Достоевский и католичество

Идеал гражданского устройства в обществе человеческом «есть единственно только продукт нравственного самосовершенствования единиц, с него и начинается;… было так спокон века и пребудет во веки веков. При начале всякого народа , всякой национальности, идея нравственности всегда предшествовала зарождению национальности, ибо она же и создавала ее. Исходила же эта нравственная идея всегда из идей мистических, из убеждений, что человек вечен, что он не простое земное животное, а связан с другими мирами и с вечностью. Эти убеждения формулировались всегда и везде в религию, в исповедание новой идеи, и всегда, как только начиналась новая религия, как тотчас же и создавалась гражданская новая национальность[6].

Таково основоположение той философии общества и истории, которую развивает Достоевский как в романах своих, так и в статьях, и которую необходимо ни на мгновение не упускать из виду, касаясь его отношения к той либо иной религии, в частности — к католичеству. Понимание и оценка католичества являются производными общей философской концепции.
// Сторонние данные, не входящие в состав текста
-- ==== Sys2Proof/Machine/Domains.lean ====
section
/-! DEFINITION. The domain generator: levels (R94 to R97), its share of an execution (R98, R106), swaps (R105), rest levels
(R102) and the effects of START and ABORT (R93). -/

namespace Sys2Proof.Machine

open Sys2Proof

/-- The high time H of a CLOCK entry of period `per` and duty code `duty` (R94). -/
def highTime (per duty : Nat) : Nat :=
  let h := (per * duty + 32) / 64
  if h = 0 then 1 else if per ≤ h then per - 1 else h

/-- The level of an entry at step `n` counted from `e`, true for HIGH (R96). -/
def entryLevel (en : DomainEntry) (e n : Nat) : Bool :=
  match en.mode with
  | .heldLow => false
  | .heldHigh => true
  | .clock =>
    let pos := (n - e) % en.period
    let phase := en.phase % en.period
    decide ((pos + en.period - phase) % en.period < highTime en.period en.duty)

/-- The number of the entry of slot `i` in a bank (R90). -/
def entryIndex (bank : Bool) (i : Fin 16) : Fin 32 := ⟨(if bank then 16 else 0) + i.val, by split <;> omega⟩

/-- The step from which an entry of `p` counts its positions (R95). -/
def State.countFrom (s : State) (p : Part) (en : DomainEntry) : Nat :=
  if en.anchorSwap then (s.dpart p).swapEpoch.getD (s.ctx p).epoch else (s.ctx p).epoch

/-- The level of the domain of slot `i`, bound to `p`, at step `n` (R96). -/
def State.domainLevel (s : State) (p : Part) (i : Fin 16) (n : Nat) : Bool :=
  let en := look s.dg.entries (entryIndex (s.dpart p).bank i)
  entryLevel en (s.countFrom p en) n

/-- Whether an output line is in DOMAIN mode on a slot bound to `p` (R98, R101). -/
def State.onDomainOf (s : State) (o : OutLine) (p : Part) : Bool := o.domain && look s.dg.slots o.slot == p

/-- The line level of a DOMAIN line of `p` at step `n` (R97). -/
def State.lineLevel (s : State) (p : Part) (o : OutLine) (n : Nat) : Bool := s.domainLevel p o.slot n != o.invert

/-- The swap executed at step `n` when `n` is the first pending swap step of `p` (R106). -/
def executeSwap (p : Part) (n : Nat) (s : State) : State :=
  match (s.dpart p).swaps with
  | w :: ws => if w = n then s.setDPart p { bank := !(s.dpart p).bank, swapEpoch := some n, swaps := ws } else s
  | [] => s

/-- The lines of `p` take their levels at step `n` (R98); their pins show them when the RP ends, if no later execution
replaces them (R99; log entry 32). -/
def driveLines (p : Part) (n : Nat) (s : State) : State :=
  let outs : Vector OutLine 16 := tab fun i =>
    if s.onDomainOf (s.out i) p then { s.out i with level := s.lineLevel p (s.out i) n } else s.out i
  s.setDg { s.dg with outs := outs }

/-- The domain generator's share of the execution of step `n` of `p` (R98). -/
def executeDomains (p : Part) (n : Nat) (s : State) : State := driveLines p n (executeSwap p n s)

/-- A line at its rest level, on its pin at once (R101, R102). -/
def OutLine.atRest (o : OutLine) : OutLine := { o with level := o.rest, pin := o.rest }

/-- The DOMAIN lines of `p` go to their rest levels (R102). -/
def restLines (p : Part) (s : State) : State :=
  let outs : Vector OutLine 16 := tab fun i =>
    if s.onDomainOf (s.out i) p then (s.out i).atRest else s.out i
  s.setDg { s.dg with outs := outs }

/-- START at the domain generator (R93, R102). -/
def startDomains (p : Part) (s : State) : State := restLines p (s.setDPart p ⟨false, none, []⟩)

/-- ABORT at the domain generator: the active bank stays (R93, R102). -/
def abortDomains (p : Part) (s : State) : State :=
  restLines p (s.setDPart p { bank := (s.dpart p).bank, swapEpoch := none, swaps := [] })

/-- Whether a SWAP at step `w` is refused by the record and context it meets (R105). -/
def State.refusesSwap (s : State) (p : Part) (w : Nat) : Bool :=
  decide (w < (s.ctx p).expected) || decide (4 ≤ (s.dpart p).swaps.length)
    || match (s.dpart p).swaps.getLast? with
       | some v => decide (w ≤ v)
       | none => false

/-- A SWAP cell handed to the domain generator (R105, R108). -/
def takeSwap (p : Part) (w : Nat) (s : State) : State :=
  if !(s.route p).isLocal then s
  else
    match (s.ctx p).state with
    | .idle | .faulted => s
    | .armed | .running | .freezing | .frozen =>
      if s.refusesSwap p w then bumpHub 1 s
      else s.setDPart p { s.dpart p with swaps := (s.dpart p).swaps ++ [w] }

end Sys2Proof.Machine
end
В этом и трудность проблемы, и ее интерес. — Общественный идеал в существе и истоке своем — идеал религиозный; он — одно из обнаружений религиозности, хотя бы и не всегда сознаваемое как таковое. А что он не всегда понимается религиозно, на самом деле будучи религиозным — это хорошо известно Достоевскому и хорошо им показано в целом ряде кратких и подробных характеристик таких явлений, как социализм. Однако понимание общественного идеала как нерелигиозного, точнее — непонимание всеобъемлющего значения религиозности глубоко ошибочно и неизбежно сказывается во внутренних противоречиях и саморазложении всякого мирского строительства.

Общественно–религиозный идеал необходимо является также идеалом национальным, а вернее — идеалом гармонического синтеза, организмом его национальных аспектов или выражений. Для Достоевского, познавшего абсолютную ценность всякой индивидуальности, близка и понятна абсолютная ценность всякой нации, всякого народа. Отсюда вытекает своеобразная трудность всей его общественно–философской и, еще более, религиозной концепции, разрешаемая в духе славянофильского мессианства.
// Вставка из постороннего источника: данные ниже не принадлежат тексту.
-- ==== Sys2Proof/Machine/Engine.lean ====
section
/-! DEFINITION. The partition step engine: faults (R79, R80), run-control cells (R65, R68, R69, R70), STEP cells (R66, R67,
R72, R73, R77), executions (R74, R76) and the sampling of a FROZEN context (R127). -/

namespace Sys2Proof.Machine

open Sys2Proof

/-- A fault reaches the context of `p`: none in IDLE, counted in FAULTED (R80), else the context goes to FAULTED, reports
and raises PART_FAULT (R79). -/
def faultCtx (p : Part) (cause : FaultCause) (s : State) : State :=
  let c := s.ctx p
  match c.state with
  | .idle => s
  | .faulted => raiseIfSaturated c.second (s.setCtx p { c with second := satSucc c.second })
  | .armed | .running | .freezing | .frozen =>
    let t := s.setCtx p { c with state := .faulted, fault := some cause, queue := [], queueSlow := false }
    settlePace p (raise .partFault (writeFault p ⟨cause, s.ownAddr, c.last⟩ t))

/-- The context that START(e) leaves (R65, R84). -/
def Context.started (c : Context) (e : Nat) : Context :=
  { c with
    state := .armed
    epoch := e
    expected := e
    last := none
    freeze := none
    causes := Causes.none
    fault := none
    second := 0
    queue := []
    queueSlow := false
    childSlow := tab fun _ => false }

/-- The context that ABORT leaves (R70, R84). -/
def Context.aborted (c : Context) : Context :=
  { c with
    state := .idle
    freeze := none
    causes := Causes.none
    fault := none
    second := 0
    queue := []
    queueSlow := false
    childSlow := tab fun _ => false }

/-- After START the PACE slot is written SLOW when the pace state is SLOW (R84). -/
def reportStartPace (p : Part) (s : State) : State := if (s.ctx p).pace then writePace p true s else s

/-- A START carrying epoch `e` (R65), with its effects at the forwarder (R57), the hold unit (R136), the trigger unit (R121)
and the domain generator (R93, R102). -/
def startCtx (p : Part) (e : Nat) (s : State) : State :=
  let t := if (s.ctx p).state = .idle then s else raise .restarted s
  let t := t.setCtx p ((t.ctx p).started e)
  let t := startDomains p (startTriggers p (clearHolds p (clearSlots p t)))
  let t := reportStartPace p (settlePace p t)
  if e = freezeMax then faultCtx p .protocol t else t

/-- An ABORT (R70), with its effects at the forwarder (R57), the hold unit (R136) and the domain generator (R93, R102). -/
def abortCtx (p : Part) (s : State) : State :=
  settlePace p (abortDomains p (clearHolds p (clearSlots p (s.setCtx p (s.ctx p).aborted))))

/-- The freeze point after a FREEZE carrying `f`: a lower one already held stays (R68). -/
def Context.lowered (c : Context) (f : Nat) : Nat :=
  match c.freeze with
  | some g => min g f
  | none => f

/-- Whether every step below `f` has been executed (R68). -/
def Context.executedBelow (c : Context) (f : Nat) : Bool :=
  match c.last with
  | some l => l + 1 == f
  | none => f == c.epoch

/-- The context with its state FROZEN from RP `now` on (R127 counts from the event that takes it there). -/
def Context.toFrozen (c : Context) (now : Nat) : Context :=
  { c with state := .frozen, frozenMark := if c.state = .frozen then c.frozenMark else now }

/-- The context that a FREEZE it takes leaves (R68). -/
def Context.frozenAt (c : Context) (f : Nat) (causes : Causes) (now : Nat) : Context :=
  let d := { c with freeze := some (c.lowered f), causes := causes }
  if c.executedBelow (c.lowered f) then d.toFrozen now else { d with state := .freezing }

/-- A FREEZE carrying `f`, a cause set and the LEAD_SHORT flag (R68). -/
def freezeCtx (p : Part) (f : Nat) (causes : Causes) (leadShort : Bool) (s : State) : State :=
  match (s.ctx p).state with
  | .idle | .faulted => s
  | .armed | .running | .freezing | .frozen =>
    if f < (s.ctx p).expected then faultCtx p .protocol s
    else
      let t := s.setCtx p ((s.ctx p).frozenAt f causes s.now)
      if leadShort then raise .leadShort t else t

/-- The context whose freeze point a RESUME clears (R69). -/
def Context.resumed (c : Context) : Context :=
  { c with freeze := none, causes := Causes.none, state := if c.last.isSome then .running else .armed }

/-- A RESUME carrying `r` (R69). -/
def resumeCtx (p : Part) (r : Nat) (s : State) : State :=
  match (s.ctx p).state with
  | .idle | .faulted => s
  | .armed | .running => faultCtx p .protocol s
  | .freezing | .frozen =>
    if (s.ctx p).freeze = some r then s.setCtx p (s.ctx p).resumed else faultCtx p .protocol s

/-- Step `n` becomes the last executed (or received) step (R76, R77). -/
def Context.advance (c : Context) (n now : Nat) : Context :=
  let d := { c with last := some n }
  if c.freeze = some (n + 1) then d.toFrozen now else if c.state = .armed then { d with state := .running } else d

/-- Whether a step with AGE `age` is short at this hub (R72, R73). -/
def State.isShort (s : State) (age : Nat) : Bool := decide (s.ma.hub.budget < s.lp.pathLat + age) || age == 4095

/-- The expiry of a step arriving now with AGE `age` (R72). -/
def State.expiry (s : State) (age : Nat) : Nat :=
  if s.isShort age then s.now else s.now + (s.ma.hub.budget - s.lp.pathLat - age)

/-- A short step raises ALIGN_SHORT and is counted (R73). -/
def noteShort (age : Nat) (s : State) : State := if s.isShort age then bumpHub 0 (raise .alignShort s) else s

/-- The context with a step at the tail of its hold queue; the hold-queue source goes SLOW at the high water mark (R82). -/
def Context.enqueue (c : Context) (e : HoldEntry) (high : Nat) : Context :=
  { c with queue := c.queue ++ [e], queueSlow := decide (high ≤ c.queue.length + 1) || c.queueSlow }

/-- An accepted step `n` (R67): expected next becomes `n` + 1; a local context enqueues it or overruns, another receives
it. -/
def acceptStep (p : Part) (n age : Nat) (s : State) : State :=
  let t := s.setCtx p { s.ctx p with expected := n + 1 }
  if (s.route p).isLocal then
    let t := noteShort age t
    if 128 ≤ (t.ctx p).queue.length then faultCtx p .overrun t
    else settlePace p (t.setCtx p ((t.ctx p).enqueue ⟨n, s.expiry age⟩ s.ma.hub.high))
  else t.setCtx p ((t.ctx p).advance n s.now)

/-- Whether step `n` lies at or above the context's freeze point or the end of the step numbers (R66). -/
def Context.barred (c : Context) (n : Nat) : Bool :=
  decide (freezeMax ≤ n) ||
    match c.freeze with
    | some f => decide (f ≤ n)
    | none => false

/-- A STEP carrying `n` and `age`, arriving now (R66). -/
def stepCtx (p : Part) (n age : Nat) (s : State) : State :=
  match (s.ctx p).state with
  | .idle | .faulted => s
  | .frozen => faultCtx p .protocol s
  | .armed | .running | .freezing =>
    if n ≠ (s.ctx p).expected then faultCtx p .stepGap s
    else if (s.ctx p).barred n then faultCtx p .protocol s
    else acceptStep p n age s

/-- The context after its head entry is executed (R76); the hold-queue source goes OK at the low water mark (R82). -/
def Context.dequeue (c : Context) (e : HoldEntry) (rest : List HoldEntry) (low now : Nat) : Context :=
  { c with queue := rest, queueSlow := c.queueSlow && decide (low < rest.length) }.advance e.step now

/-- Whether the context is in a state in which steps are executed (R114). -/
def Context.executes (c : Context) : Bool :=
  match c.state with
  | .armed | .running | .freezing => true
  | .idle | .frozen | .faulted => false

/-- The execution of the head entry `e` of the hold queue of `p` (R76): context and pace governor, then domain generator
(R98), trigger unit (R114) and hold unit (R127). -/
def executeEntry (p : Part) (e : HoldEntry) (rest : List HoldEntry) (s : State) : State :=
  let t := settlePace p (s.setCtx p ((s.ctx p).dequeue e rest s.ma.hub.low s.now))
  sampleStalls p e.step (sampleTriggers p e.step (executeDomains p e.step t))

/-- The head entry of the hold queue of `p` is executed if it has expired (R74). -/
def executeHead (p : Part) (s : State) : State :=
  match (s.ctx p).queue with
  | [] => s
  | e :: rest =>
    if s.locked && (s.route p).isLocal && (s.ctx p).executes && decide (e.expiry ≤ s.now) then executeEntry p e rest s
    else s

/-- The sampling of a FROZEN local context in one RP, from the RP after the one that froze it on (R127). -/
def sampleFrozen (p : Part) (s : State) : State :=
  let c := s.ctx p
  if s.locked && (s.route p).isLocal && c.state == .frozen && decide (c.frozenMark < s.now) then
    sampleStalls p (c.last.getD c.epoch) (s.setCtx p { c with frozenMark := s.now })
  else s

end Sys2Proof.Machine
end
О мессианстве и славянофильстве нам придется сказать несколько далее. Но уже теперь необходимо обратить внимание на то, чем и как обосновывается кратко формулированная выше основная идея. Разумеется, не историческими примерами, приводимыми на тех же страницах «Дневника», т. е. — не ими главным образом. Все это правдоподобно и вероятно: национальная общественность евреев или арабов слагается в связи с законом Моисея и Кораном, на них основана; с падением религиозного идеала падают и общественность, и национальность. Совершенно справедливо: «когда… утрачивается в национальности потребность общего единичного самосовершенствования в том духе, который зародил ее, тогда постепенно исчезают нее гражданские учреждения», ибо нечего более охранять. Но примерами ничего доказать невозможно, уже потому, что их можно толковать и по–иному, например, в духе исторического материализма считать духовно–религиозное следствием или эпифеноменом общественного, т. е. переворачивать причинную связь, устанавливаемую автором.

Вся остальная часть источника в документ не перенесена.